-- ==== Sys2Proof/Machine/Hardware.lean ====
section
/-!
DEFINITION. The constants of this hardware and the values its parameters take (spec 00_scope.md R7, R8, R12;
10_state.md R28; 92_eei_decisions.md).
-/

namespace Sys2Proof

/-- The field modulus q (R7). -/
def Config.Q : Nat := 3329

/-- The literal the source prints for M, the hardware's value (R8; 90_conflicts.md C1). -/
def Config.mLiteral : BitVec 32 := 1290515#32

/-- `M_FORMULA`, the value of floor(2^32 / q), kept as the named alternative (R8). -/
def Config.mFormula : BitVec 32 := 1290167#32

/-- The parameter values this hardware takes (R12, R28). -/
def Config.hardware : Config where
  m := Config.mLiteral
  widenSigned := false
  reducerModel := .datapath
  packOrderN := .elementInterleave
  packOrderW := .elementInterleave
  packModeN := .ssat
  packModeW := .trunc
  redBound := 22164482
  domainReading := .determinate
  normModel := .datapath
  maddOverflow := .wrap

/-- `PACK_ORDER` of a variant (R12). -/
def Config.packOrder (c : Config) : Variant → PackOrder
  | .narrow => c.packOrderN
  | .wide => c.packOrderW

/-- `PACK_MODE` of a variant (R12). -/
def Config.packMode (c : Config) : Variant → PackMode
  | .narrow => c.packModeN
  | .wide => c.packModeW

end Sys2Proof
end

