-- ==== Sys2Proof/Machine/Ops.lean ====
section
/-!
DEFINITION. The named operations over the caller's side of the machine: binding a variable (spec 10_state.md R21, R29),
the place in the list of transactions (R24, 70_reset_and_hazards.md R146), and placing a request. The block has no
memory (20_memory.md R30), takes no exception and has no return from one (60_exceptions.md R120, R125, R126), so there
is no operation for any of these.
-/

namespace Sys2Proof.Machine

open Sys2Proof

/-- Bind a variable of `a0..a7`. -/
def State.bindA (s : State) (k : VarNo) (v : V16 16) : State := { s with a := s.a.set k.val (some v) k.isLt }

/-- Bind a variable of `r0..r7`. -/
def State.bindR (s : State) (k : VarNo) (v : V32 8) : State := { s with r := s.r.set k.val (some v) k.isLt }

/-- Bind a variable of `A0..A7`. -/
def State.bindWideA (s : State) (k : VarNo) (v : V16 32) : State := { s with wa := s.wa.set k.val (some v) k.isLt }

/-- Bind a variable of `R0..R7`. -/
def State.bindWideR (s : State) (k : VarNo) (v : V32 16) : State := { s with wr := s.wr.set k.val (some v) k.isLt }

/-- The value a variable of `a0..a7` holds, if any. -/
def State.getA (s : State) (k : VarNo) : Option (V16 16) := s.a[k.val]

/-- The value a variable of `r0..r7` holds, if any. -/
def State.getR (s : State) (k : VarNo) : Option (V32 8) := s.r[k.val]

/-- The value a variable of `A0..A7` holds, if any. -/
def State.getWideA (s : State) (k : VarNo) : Option (V16 32) := s.wa[k.val]

/-- The value a variable of `R0..R7` holds, if any. -/
def State.getWideR (s : State) (k : VarNo) : Option (V32 16) := s.wr[k.val]

/-- The line the caller requests next; none once the list is used up (R146). -/
def State.nextLine (s : State) : Option Line := s.program[s.pos]?

/-- The response has been delivered: the caller goes on to the next line of its list (R24). -/
def State.advance (s : State) : State := { s with pos := s.pos + 1 }

/-- What follows a transaction: the caller goes on after a response, and a request without a step has none. -/
def afterExec : Host.Outcome State Fault Refusal → Host.Outcome State Fault Refusal
  | .next s => .next s.advance
  | .fault f => .fault f
  | .refused r => .refused r

/-- The caller starts a list of transactions from its first line (R24). -/
def State.loadProgram (s : State) (p : List Line) : State := { s with program := p, pos := 0 }

/-- Present an operand word of zeros for a variable that holds no value; a value already held stays. -/
def State.presentZero (s : State) : VarRef → State
  | .a k => if (s.getA k).isSome then s else s.bindA k (Vector.replicate 16 0#16)
  | .r k => if (s.getR k).isSome then s else s.bindR k (Vector.replicate 8 0#32)
  | .wideA k => if (s.getWideA k).isSome then s else s.bindWideA k (Vector.replicate 32 0#16)
  | .wideR k => if (s.getWideR k).isSome then s else s.bindWideR k (Vector.replicate 16 0#32)

/-- Present operand words of zeros for every operand of a line that holds no value. -/
def State.presentOperands (s : State) (l : Line) : State :=
  match decode l with
  | .ok i => i.reads.foldl State.presentZero s
  | .error _ => s

/-- Place one request so that it is the one the caller makes next: its line is the whole list, and its operand
variables hold values (zeros where they held none). -/
def State.placeRequest (s : State) (l : Line) : State := (s.presentOperands l).loadProgram [l]

end Sys2Proof.Machine
end

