-- ==== Sys2Proof/Machine/Step.lean ====
section
/-!
DEFINITION. One step: the caller's next transaction (spec 30_encoding.md R51, 10_state.md R24), and how a request is
placed so that it is the next one.
-/

namespace Sys2Proof.Machine

open Sys2Proof

/-- Decode, then perform (R51): a list with no further line has ended (R146), a reserved select is refused (R47), and
an operation is performed, after which the caller goes on to its next line. -/
def step (s : State) : Host.Outcome State Fault Refusal :=
  match s.nextLine with
  | none => .refused .runEnded
  | some l =>
    match decode l with
    | .error .reservedSelect => .refused .reservedSelect
    | .ok i => afterExec (exec i s)

/-- The state with the request numbered `w` placed as the caller's next (and only) transaction. -/
def State.withFetchWord (s : State) (nbits w : Nat) : State := s.placeRequest (tableLine nbits w)

end Sys2Proof.Machine
end

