theorem normLane_toInt {c : Config} {v : Variant} {r : Lane32}
    (h : (c.domainReading = .determinate ∧ c.normModel = .datapath) ∨ NormDom r) :
    (normLane c v r).toInt = normInt r.toInt := by
  rw [normLane_eq_datapath h, normDatapath_toInt]

theorem normLane_toInt_of_normDom (c : Config) (v : Variant) {r : Lane32} (h : NormDom r) :
    (normLane c v r).toInt = r.toInt % 3329 := by
  rw [normLane_toInt (Or.inr h), normInt_eq_emod_of_normDomInt h]

/-- In the datapath's configuration the Normalizer of either variant is the four steps on the vector. -/
theorem normVec_eq_normSteps {L : Nat} {c : Config} (v : Variant) (r : V32 L) (hd : c.domainReading = .determinate)
    (hm : c.normModel = .datapath) : normVec c v r = normSteps r := by
  rw [normSteps_eq_mapLanes]
  ext i hi : 1
  rw [normVec_getElem, mapLanes_getElem, normLane_eq_datapath (Or.inl ⟨hd, hm⟩)]

/-- Settles O37: the result is the residue of the lane, which is canonical and congruent to it. -/
theorem normalizerMeetsContract : Obligations.NormalizerMeetsContract := by
  unfold Obligations.NormalizerMeetsContract
  intro c v r h
  have hmod := normLane_toInt_of_normDom c v h
  refine ⟨⟨?_, ?_⟩, ?_, hmod⟩ <;> omega

theorem encodeSelect_narrow_norm : encodeSelect .narrow .norm = 0b000#3 := by decide

theorem toPorts_normN (R : V32 8) : (Request.normN R).toPorts = .narrow 0b000#3 (flat R) 0 0 :=
  congrArg (Ports.narrow · (flat R) 0 0) encodeSelect_narrow_norm

/-- Settles O16: the vector bound is `normVec` of the operand, lane by lane the Normalizer of the configuration. -/
theorem normNCompletes : Obligations.NormNCompletes := by
  unfold Obligations.NormNCompletes
  intro rd rs s v hv
  refine ⟨encodeSelect_narrow_norm, ⟨0, 0, toPorts_normN v⟩, normVec s.cfg .narrow v, exec_normN hv, rfl, rfl,
    normVec_eq_normSteps .narrow v, fun i h => ?_⟩
  rw [Fin.getElem_fin, normVec_getElem]
  exact normLane_toInt h

end Sys2Proof.Machine

/-!
PROOFS. The Reducer (spec 42_reducer.md): the high half of a widening multiply, the step list of a lane over the
integers, its even and odd realization, and the contract of R83.
-/

namespace Sys2Proof.Machine

open Sys2Proof

/-! ### The widening multiply and its high half (R61 to R63) -/

theorem mulwideLane_unsigned_toNat (a c : Lane32) : (mulwideLane false a c).toNat = a.toNat * c.toNat := by
  have hfits : a.toNat * c.toNat < 2 ^ 32 * 2 ^ 32 := Nat.mul_lt_mul'' a.isLt c.isLt
  exact Nat.mod_eq_of_lt hfits

theorem mulwideLane_signed_toInt (a c : Lane32) : (mulwideLane true a c).toInt = a.toInt * c.toInt := by
  obtain ⟨ha, ha'⟩ := lane32_range a
  obtain ⟨hc, hc'⟩ := lane32_range c
  have hlow : -2 ^ 63 ≤ a.toInt * c.toInt := by nlinarith
  have hhigh : a.toInt * c.toInt < 2 ^ 63 := by nlinarith
  exact BitVec.toInt_ofInt_eq_self (by decide) hlow hhigh

theorem highHalf_toNat (p : Lane64) : (highHalf p).toNat = p.toNat / 4294967296 := by
  have hp := p.isLt
  rw [highHalf, BitVec.extractLsb'_toNat, Nat.shiftRight_eq_div_pow]
  omega

/-- The high half of a signed product is its floor over 2^32. -/
theorem highHalf_toInt (p : Lane64) : (highHalf p).toInt = p.toInt / 4294967296 := by
  have hp := p.isLt
  rw [BitVec.toInt_eq_toNat_cond, BitVec.toInt_eq_toNat_cond, highHalf_toNat]
  split_ifs <;> omega

theorem mulhiLane_unsigned_toNat (a c : Lane32) :
    (mulhiLane false a c).toNat = a.toNat * c.toNat / 4294967296 := by
  rw [mulhiLane, highHalf_toNat, mulwideLane_unsigned_toNat]

theorem mulhiLane_signed_toInt (a c : Lane32) : (mulhiLane true a c).toInt = a.toInt * c.toInt / 4294967296 := by
  rw [mulhiLane, highHalf_toInt, mulwideLane_signed_toInt]

/-- Taking the high halves of the even and of the odd products apart and putting them back is `mulhi32` (R62, R63). -/
theorem recombineHi_mulwide {L n : Nat} (h : L = 2 * n) (sg : Bool) (a : V32 L) (c : Lane32) :
    recombineHi h (mulwideEven h sg a c) (mulwideOdd h sg a c) = mulhi32 sg a c := by
  ext i hi : 1
  rw [recombineHi_getElem, mulwideEven_getElem, mulwideOdd_getElem, mulhi32_getElem, mulhiLane]
  split
  case isTrue heven => simp only [show 2 * (i / 2) = i by omega]
  case isFalse hodd => simp only [show 2 * (i / 2) + 1 = i by omega]

/-! ### Steps t and u (R85, R86) -/

theorem redT_toInt (c : Config) (v : Lane32) : (redT c v).toInt = wrapInt 32 (v.toInt * c.m.toInt) :=
  wrap32_toInt_eq_wrapInt _

theorem redT_toNat (c : Config) (v : Lane32) : ((redT c v).toNat : Int) = redTInt c.m.toInt v.toInt :=
  wrap32_toNat _

section
variable {c : Config} (hw : c.widenSigned = false)
include hw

**Assigned task**
Print the listing above from its first line through the line with "domainReading := .determinate", and stop there.

**Written response**
-- ==== Sys2Proof/Machine/Hardware.lean ====
section
/-!
DEFINITION. The constants of this hardware and the values its parameters take (spec 00_scope.md R7, R8, R12;
10_state.md R28; 92_eei_decisions.md).
-/

namespace Sys2Proof

/-- The field modulus q (R7). -/
def Config.Q : Nat := 3329

/-- The literal the source prints for M, the hardware's value (R8; 90_conflicts.md C1). -/
def Config.mLiteral : BitVec 32 := 1290515#32

/-- `M_FORMULA`, the value of floor(2^32 / q), kept as the named alternative (R8). -/
def Config.mFormula : BitVec 32 := 1290167#32

/-- The parameter values this hardware takes (R12, R28). -/
def Config.hardware : Config where
  m := Config.mLiteral
  widenSigned := false
  reducerModel := .datapath
  packOrderN := .elementInterleave
  packOrderW := .elementInterleave
  packModeN := .ssat
  packModeW := .trunc
  redBound := 22164482
  domainReading := .determinate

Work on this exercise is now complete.